[Stored data]
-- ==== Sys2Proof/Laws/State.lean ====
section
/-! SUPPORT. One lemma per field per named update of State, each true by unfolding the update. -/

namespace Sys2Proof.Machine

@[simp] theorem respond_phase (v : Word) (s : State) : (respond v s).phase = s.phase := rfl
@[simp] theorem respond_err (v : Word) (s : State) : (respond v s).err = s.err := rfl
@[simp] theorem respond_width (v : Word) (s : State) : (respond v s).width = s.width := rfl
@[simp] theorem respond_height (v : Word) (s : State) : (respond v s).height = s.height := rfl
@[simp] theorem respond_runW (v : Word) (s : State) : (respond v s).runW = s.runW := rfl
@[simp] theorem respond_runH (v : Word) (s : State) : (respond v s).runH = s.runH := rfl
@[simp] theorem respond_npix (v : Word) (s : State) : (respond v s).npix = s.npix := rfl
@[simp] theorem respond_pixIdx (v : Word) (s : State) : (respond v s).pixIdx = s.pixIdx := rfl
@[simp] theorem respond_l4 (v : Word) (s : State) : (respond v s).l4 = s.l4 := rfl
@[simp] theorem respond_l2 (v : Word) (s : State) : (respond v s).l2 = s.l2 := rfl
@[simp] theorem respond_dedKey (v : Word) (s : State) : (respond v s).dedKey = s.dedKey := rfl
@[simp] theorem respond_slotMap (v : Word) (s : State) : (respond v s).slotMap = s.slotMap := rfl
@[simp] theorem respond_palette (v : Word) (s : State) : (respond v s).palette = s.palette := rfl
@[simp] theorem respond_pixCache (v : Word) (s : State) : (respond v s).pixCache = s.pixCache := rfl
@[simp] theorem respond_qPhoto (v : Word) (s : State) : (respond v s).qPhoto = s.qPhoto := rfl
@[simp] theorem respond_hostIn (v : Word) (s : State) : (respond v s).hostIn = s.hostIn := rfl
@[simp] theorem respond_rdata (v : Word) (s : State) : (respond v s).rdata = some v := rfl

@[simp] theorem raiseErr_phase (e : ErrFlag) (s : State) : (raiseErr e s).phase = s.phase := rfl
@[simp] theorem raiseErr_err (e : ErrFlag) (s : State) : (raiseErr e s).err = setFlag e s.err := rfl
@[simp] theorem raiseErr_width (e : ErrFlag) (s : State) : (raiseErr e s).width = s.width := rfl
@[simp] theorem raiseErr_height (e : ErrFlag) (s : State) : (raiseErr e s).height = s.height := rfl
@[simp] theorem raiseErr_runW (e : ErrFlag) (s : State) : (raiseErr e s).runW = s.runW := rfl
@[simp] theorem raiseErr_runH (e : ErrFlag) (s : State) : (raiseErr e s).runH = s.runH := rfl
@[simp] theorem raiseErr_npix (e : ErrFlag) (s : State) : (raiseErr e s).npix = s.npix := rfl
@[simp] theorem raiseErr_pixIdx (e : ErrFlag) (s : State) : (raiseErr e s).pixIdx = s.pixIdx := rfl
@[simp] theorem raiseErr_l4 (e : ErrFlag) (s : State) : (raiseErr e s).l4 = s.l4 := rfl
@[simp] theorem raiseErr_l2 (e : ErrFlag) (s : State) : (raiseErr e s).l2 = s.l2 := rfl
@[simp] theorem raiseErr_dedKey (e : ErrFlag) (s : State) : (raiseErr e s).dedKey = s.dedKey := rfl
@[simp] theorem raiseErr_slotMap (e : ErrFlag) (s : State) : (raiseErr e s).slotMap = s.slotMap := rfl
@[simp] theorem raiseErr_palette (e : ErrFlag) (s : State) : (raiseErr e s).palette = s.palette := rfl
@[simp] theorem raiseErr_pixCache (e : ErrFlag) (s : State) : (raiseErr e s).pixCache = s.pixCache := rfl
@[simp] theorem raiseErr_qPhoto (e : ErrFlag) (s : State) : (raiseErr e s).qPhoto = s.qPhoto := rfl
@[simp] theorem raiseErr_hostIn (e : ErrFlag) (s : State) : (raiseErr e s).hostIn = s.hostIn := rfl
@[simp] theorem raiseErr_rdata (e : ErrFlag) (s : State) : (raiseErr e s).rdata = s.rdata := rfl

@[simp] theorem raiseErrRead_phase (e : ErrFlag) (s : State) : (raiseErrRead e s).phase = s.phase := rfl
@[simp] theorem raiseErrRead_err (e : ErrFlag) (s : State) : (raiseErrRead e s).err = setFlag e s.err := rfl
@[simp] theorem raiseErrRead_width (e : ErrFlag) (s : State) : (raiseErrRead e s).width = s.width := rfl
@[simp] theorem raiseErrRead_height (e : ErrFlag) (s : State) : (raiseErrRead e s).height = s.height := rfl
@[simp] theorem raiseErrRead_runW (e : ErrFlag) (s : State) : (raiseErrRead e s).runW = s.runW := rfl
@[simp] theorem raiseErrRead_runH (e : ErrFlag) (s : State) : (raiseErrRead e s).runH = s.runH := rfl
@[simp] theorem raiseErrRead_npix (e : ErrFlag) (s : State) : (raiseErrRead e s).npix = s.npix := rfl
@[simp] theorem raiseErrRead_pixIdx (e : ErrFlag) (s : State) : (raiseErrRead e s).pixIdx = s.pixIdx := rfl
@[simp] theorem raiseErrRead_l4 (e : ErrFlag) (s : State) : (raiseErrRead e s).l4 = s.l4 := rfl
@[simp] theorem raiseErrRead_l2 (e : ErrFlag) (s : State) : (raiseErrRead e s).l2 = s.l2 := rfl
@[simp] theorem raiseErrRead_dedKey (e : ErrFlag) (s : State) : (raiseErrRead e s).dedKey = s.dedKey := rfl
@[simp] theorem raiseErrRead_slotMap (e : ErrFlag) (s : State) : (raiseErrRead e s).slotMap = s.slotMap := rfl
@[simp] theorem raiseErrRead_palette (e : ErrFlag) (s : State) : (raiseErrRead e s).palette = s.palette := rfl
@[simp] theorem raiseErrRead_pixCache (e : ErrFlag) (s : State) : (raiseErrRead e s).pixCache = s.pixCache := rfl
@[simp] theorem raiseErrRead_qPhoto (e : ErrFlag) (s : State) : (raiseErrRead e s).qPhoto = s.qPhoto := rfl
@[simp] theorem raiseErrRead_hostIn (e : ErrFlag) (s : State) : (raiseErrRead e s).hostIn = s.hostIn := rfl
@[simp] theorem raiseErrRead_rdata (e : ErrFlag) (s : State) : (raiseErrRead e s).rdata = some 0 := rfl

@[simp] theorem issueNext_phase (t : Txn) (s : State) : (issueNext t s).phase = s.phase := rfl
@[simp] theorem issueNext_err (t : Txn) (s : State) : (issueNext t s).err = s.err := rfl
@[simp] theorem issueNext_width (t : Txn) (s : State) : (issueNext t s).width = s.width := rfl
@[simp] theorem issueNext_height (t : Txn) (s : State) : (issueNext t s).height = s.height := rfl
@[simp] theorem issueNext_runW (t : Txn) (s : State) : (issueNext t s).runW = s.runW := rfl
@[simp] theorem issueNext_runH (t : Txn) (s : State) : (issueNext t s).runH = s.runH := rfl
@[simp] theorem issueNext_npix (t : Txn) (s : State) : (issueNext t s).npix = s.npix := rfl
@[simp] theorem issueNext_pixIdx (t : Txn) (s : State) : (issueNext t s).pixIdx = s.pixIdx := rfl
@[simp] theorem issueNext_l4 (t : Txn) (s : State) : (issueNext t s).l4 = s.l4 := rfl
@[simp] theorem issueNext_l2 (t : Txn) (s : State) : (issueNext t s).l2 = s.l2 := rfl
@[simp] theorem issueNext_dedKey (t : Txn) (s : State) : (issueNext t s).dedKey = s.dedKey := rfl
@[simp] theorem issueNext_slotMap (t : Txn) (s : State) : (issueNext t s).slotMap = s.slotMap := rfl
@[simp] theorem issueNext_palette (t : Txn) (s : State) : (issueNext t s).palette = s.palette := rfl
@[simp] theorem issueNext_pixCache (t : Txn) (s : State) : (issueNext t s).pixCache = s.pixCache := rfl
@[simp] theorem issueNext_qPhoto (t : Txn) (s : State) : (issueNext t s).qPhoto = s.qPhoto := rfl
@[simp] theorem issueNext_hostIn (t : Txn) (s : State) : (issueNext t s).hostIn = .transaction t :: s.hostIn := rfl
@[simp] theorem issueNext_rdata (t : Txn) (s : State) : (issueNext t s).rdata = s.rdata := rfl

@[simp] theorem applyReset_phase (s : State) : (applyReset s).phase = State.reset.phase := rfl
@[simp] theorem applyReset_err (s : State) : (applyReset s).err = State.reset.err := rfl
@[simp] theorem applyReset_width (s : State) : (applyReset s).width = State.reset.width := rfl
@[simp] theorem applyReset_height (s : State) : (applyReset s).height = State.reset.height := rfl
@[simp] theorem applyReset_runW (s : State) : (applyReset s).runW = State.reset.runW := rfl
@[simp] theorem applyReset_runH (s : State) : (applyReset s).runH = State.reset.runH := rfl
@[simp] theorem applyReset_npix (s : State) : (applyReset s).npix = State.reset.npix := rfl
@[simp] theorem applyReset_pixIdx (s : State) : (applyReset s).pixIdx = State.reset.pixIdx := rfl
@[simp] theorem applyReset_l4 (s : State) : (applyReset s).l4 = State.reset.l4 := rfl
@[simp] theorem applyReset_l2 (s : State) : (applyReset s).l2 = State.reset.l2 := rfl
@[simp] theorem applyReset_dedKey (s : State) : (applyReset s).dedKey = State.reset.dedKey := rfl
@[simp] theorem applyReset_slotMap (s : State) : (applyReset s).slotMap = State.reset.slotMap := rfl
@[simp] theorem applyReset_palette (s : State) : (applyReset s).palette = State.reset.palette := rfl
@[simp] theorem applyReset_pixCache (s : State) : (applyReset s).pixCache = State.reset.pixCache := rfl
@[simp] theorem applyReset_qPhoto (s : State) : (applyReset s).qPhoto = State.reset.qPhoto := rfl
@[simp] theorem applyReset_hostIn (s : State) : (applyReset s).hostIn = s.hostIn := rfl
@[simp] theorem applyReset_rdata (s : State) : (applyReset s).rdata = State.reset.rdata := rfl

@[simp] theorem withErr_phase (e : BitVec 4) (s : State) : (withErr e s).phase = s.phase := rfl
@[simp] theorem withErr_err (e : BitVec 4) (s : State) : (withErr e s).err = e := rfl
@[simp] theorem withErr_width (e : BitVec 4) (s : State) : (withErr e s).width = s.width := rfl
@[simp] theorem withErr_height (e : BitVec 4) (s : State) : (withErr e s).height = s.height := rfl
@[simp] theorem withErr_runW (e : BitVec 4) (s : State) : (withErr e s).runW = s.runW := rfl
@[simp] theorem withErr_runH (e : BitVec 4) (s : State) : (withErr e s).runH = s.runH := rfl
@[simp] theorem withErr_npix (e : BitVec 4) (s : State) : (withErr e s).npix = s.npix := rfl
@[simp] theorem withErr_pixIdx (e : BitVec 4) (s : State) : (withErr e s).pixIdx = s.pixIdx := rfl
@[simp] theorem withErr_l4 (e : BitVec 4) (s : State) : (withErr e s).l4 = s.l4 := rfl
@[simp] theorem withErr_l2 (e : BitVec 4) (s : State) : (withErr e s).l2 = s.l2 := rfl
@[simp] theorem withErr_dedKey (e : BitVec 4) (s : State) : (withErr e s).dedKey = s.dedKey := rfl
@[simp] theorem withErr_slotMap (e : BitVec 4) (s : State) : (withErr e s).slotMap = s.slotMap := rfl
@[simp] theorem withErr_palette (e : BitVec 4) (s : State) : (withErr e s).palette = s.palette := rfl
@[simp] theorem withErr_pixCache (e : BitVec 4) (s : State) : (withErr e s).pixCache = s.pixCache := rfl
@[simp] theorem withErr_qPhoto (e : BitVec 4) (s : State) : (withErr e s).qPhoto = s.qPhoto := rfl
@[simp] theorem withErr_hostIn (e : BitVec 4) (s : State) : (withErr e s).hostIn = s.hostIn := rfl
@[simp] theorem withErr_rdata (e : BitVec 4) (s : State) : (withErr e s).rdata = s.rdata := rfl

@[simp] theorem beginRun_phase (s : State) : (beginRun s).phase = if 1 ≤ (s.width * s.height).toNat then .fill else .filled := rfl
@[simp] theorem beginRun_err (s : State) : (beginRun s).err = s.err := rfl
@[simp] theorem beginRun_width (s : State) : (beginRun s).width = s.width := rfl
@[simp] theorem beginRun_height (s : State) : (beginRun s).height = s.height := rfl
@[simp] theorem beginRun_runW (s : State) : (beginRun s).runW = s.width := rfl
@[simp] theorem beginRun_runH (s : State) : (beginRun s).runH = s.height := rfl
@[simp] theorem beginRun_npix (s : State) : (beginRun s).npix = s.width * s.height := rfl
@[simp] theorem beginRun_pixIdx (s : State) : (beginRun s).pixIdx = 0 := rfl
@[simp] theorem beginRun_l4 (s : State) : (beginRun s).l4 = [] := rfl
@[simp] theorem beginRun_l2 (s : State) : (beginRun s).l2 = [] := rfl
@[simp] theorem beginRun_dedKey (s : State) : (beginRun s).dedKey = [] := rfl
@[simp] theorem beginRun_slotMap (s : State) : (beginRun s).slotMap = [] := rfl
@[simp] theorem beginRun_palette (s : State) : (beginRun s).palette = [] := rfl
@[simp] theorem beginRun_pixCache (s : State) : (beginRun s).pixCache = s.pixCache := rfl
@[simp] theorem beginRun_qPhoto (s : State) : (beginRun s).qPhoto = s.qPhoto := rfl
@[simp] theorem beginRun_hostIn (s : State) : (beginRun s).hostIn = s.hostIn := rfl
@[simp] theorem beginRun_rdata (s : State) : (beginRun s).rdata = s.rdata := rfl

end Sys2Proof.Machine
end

==

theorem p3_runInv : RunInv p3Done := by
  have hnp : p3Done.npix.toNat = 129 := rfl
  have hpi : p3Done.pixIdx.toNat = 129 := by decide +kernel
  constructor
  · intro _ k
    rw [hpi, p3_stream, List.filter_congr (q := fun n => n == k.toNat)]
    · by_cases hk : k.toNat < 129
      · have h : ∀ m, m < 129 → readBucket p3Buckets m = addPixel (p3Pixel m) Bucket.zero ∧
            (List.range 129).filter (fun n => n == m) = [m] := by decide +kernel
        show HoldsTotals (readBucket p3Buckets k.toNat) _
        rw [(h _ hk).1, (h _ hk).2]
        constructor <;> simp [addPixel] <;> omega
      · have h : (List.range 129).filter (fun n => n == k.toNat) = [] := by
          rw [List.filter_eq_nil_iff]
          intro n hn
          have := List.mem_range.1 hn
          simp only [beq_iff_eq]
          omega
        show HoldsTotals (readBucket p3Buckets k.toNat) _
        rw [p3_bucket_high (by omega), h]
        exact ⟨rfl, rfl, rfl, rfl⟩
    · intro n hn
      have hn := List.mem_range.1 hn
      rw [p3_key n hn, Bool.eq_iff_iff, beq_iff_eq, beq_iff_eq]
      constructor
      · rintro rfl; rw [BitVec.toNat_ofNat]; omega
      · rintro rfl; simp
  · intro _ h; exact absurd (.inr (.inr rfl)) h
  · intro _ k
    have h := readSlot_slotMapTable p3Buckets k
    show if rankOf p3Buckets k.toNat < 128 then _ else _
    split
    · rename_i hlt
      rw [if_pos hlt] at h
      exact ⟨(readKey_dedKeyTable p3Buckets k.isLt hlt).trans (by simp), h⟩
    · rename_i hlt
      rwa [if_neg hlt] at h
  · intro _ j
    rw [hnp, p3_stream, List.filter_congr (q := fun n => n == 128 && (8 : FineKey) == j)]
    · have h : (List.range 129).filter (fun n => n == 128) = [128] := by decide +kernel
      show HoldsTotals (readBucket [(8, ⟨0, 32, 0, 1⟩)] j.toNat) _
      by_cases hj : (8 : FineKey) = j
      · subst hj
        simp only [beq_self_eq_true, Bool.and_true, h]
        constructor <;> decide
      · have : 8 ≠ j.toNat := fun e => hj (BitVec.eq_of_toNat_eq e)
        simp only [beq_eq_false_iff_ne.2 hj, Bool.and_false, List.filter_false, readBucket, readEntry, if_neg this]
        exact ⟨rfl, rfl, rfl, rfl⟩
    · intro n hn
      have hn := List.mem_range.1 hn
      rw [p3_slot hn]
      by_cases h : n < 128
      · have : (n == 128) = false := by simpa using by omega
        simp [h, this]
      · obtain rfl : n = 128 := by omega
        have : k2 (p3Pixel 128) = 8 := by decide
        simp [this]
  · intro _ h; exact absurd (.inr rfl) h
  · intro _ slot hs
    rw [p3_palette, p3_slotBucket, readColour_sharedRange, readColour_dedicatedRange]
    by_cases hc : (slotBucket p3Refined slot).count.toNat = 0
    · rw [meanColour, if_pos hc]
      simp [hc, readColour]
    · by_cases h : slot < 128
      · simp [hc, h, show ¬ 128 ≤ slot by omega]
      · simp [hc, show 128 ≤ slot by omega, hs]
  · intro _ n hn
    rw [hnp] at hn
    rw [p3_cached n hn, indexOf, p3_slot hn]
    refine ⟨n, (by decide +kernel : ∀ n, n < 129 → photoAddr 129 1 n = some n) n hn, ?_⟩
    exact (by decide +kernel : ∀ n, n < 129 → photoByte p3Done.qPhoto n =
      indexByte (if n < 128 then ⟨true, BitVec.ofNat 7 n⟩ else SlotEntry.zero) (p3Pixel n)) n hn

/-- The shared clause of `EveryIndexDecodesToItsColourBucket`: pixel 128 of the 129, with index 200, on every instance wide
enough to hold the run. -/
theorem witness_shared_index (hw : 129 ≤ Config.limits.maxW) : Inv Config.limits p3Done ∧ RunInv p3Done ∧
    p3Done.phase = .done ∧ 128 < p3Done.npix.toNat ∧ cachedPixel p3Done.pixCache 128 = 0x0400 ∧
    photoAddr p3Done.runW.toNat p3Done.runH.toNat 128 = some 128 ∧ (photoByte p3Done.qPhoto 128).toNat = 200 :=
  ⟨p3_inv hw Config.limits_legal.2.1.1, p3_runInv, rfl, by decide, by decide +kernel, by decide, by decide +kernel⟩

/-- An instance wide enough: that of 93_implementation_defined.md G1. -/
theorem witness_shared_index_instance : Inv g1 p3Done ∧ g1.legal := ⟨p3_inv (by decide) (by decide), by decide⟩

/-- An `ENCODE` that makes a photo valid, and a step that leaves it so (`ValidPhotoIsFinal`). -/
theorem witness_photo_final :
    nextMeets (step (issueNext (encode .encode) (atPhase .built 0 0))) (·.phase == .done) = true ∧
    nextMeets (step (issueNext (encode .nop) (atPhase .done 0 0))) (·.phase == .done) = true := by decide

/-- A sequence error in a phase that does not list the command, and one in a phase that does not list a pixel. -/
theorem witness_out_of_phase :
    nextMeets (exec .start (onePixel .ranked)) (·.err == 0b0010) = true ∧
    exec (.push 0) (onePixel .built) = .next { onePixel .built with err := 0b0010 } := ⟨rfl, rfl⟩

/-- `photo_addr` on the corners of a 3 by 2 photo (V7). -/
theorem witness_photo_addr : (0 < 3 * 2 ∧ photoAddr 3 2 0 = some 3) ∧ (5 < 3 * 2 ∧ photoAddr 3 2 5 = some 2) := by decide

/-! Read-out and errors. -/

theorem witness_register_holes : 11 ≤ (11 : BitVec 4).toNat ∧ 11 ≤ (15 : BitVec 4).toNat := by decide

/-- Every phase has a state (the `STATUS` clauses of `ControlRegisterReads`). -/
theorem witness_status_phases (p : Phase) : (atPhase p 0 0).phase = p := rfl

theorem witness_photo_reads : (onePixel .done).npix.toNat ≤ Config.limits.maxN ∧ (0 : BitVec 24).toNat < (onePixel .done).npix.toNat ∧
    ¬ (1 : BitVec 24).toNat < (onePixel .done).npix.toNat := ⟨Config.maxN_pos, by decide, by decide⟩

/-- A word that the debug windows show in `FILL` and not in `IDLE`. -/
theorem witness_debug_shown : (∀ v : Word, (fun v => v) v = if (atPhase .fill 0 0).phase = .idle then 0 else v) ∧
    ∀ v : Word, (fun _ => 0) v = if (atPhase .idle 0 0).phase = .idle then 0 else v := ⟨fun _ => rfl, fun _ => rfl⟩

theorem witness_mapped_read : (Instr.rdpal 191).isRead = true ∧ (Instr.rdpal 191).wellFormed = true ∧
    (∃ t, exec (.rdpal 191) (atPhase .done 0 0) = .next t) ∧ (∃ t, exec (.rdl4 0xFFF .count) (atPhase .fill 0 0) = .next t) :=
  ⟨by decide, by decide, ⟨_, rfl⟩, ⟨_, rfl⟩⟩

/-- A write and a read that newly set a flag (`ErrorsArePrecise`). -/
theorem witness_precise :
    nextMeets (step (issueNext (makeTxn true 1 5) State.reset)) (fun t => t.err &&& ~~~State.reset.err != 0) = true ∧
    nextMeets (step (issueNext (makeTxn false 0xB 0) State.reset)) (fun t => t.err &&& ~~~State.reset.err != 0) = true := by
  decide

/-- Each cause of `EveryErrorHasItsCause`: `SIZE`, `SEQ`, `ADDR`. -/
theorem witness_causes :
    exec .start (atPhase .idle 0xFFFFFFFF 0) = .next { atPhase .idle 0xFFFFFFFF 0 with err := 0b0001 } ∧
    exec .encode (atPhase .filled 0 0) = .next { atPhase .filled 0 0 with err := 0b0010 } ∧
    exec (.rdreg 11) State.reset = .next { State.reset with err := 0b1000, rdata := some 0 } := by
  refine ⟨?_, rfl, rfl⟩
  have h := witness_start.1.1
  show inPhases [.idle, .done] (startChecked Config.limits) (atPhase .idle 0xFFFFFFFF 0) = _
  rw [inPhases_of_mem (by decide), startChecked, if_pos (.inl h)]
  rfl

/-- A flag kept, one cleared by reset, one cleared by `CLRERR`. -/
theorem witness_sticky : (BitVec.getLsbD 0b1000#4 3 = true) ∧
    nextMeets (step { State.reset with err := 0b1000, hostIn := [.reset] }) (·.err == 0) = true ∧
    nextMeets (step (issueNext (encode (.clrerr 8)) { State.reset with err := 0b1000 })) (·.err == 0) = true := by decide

> [WHAT THE EXERCISE ASKS]: I'd like the lines above from the one with "State.reset.runW := rfl" up to and including the one with "(withErr e s).slotMap = s.slotMap := rfl" copied exactly, with no other lines.

> [REPLY TO THE TASK]:
@[simp] theorem applyReset_runW (s : State) : (applyReset s).runW = State.reset.runW := rfl
@[simp] theorem applyReset_runH (s : State) : (applyReset s).runH = State.reset.runH := rfl
@[simp] theorem applyReset_npix (s : State) : (applyReset s).npix = State.reset.npix := rfl
@[simp] theorem applyReset_pixIdx (s : State) : (applyReset s).pixIdx = State.reset.pixIdx := rfl
@[simp] theorem applyReset_l4 (s : State) : (applyReset s).l4 = State.reset.l4 := rfl
@[simp] theorem applyReset_l2 (s : State) : (applyReset s).l2 = State.reset.l2 := rfl
@[simp] theorem applyReset_dedKey (s : State) : (applyReset s).dedKey = State.reset.dedKey := rfl
@[simp] theorem applyReset_slotMap (s : State) : (applyReset s).slotMap = State.reset.slotMap := rfl
@[simp] theorem applyReset_palette (s : State) : (applyReset s).palette = State.reset.palette := rfl
@[simp] theorem applyReset_pixCache (s : State) : (applyReset s).pixCache = State.reset.pixCache := rfl
@[simp] theorem applyReset_qPhoto (s : State) : (applyReset s).qPhoto = State.reset.qPhoto := rfl
@[simp] theorem applyReset_hostIn (s : State) : (applyReset s).hostIn = s.hostIn := rfl
@[simp] theorem applyReset_rdata (s : State) : (applyReset s).rdata = State.reset.rdata := rfl

@[simp] theorem withErr_phase (e : BitVec 4) (s : State) : (withErr e s).phase = s.phase := rfl
@[simp] theorem withErr_err (e : BitVec 4) (s : State) : (withErr e s).err = e := rfl
@[simp] theorem withErr_width (e : BitVec 4) (s : State) : (withErr e s).width = s.width := rfl
@[simp] theorem withErr_height (e : BitVec 4) (s : State) : (withErr e s).height = s.height := rfl
@[simp] theorem withErr_runW (e : BitVec 4) (s : State) : (withErr e s).runW = s.runW := rfl
@[simp] theorem withErr_runH (e : BitVec 4) (s : State) : (withErr e s).runH = s.runH := rfl
@[simp] theorem withErr_npix (e : BitVec 4) (s : State) : (withErr e s).npix = s.npix := rfl
@[simp] theorem withErr_pixIdx (e : BitVec 4) (s : State) : (withErr e s).pixIdx = s.pixIdx := rfl
@[simp] theorem withErr_l4 (e : BitVec 4) (s : State) : (withErr e s).l4 = s.l4 := rfl
@[simp] theorem withErr_l2 (e : BitVec 4) (s : State) : (withErr e s).l2 = s.l2 := rfl
@[simp] theorem withErr_dedKey (e : BitVec 4) (s : State) : (withErr e s).dedKey = s.dedKey := rfl
@[simp] theorem withErr_slotMap (e : BitVec 4) (s : State) : (withErr e s).slotMap = s.slotMap := rfl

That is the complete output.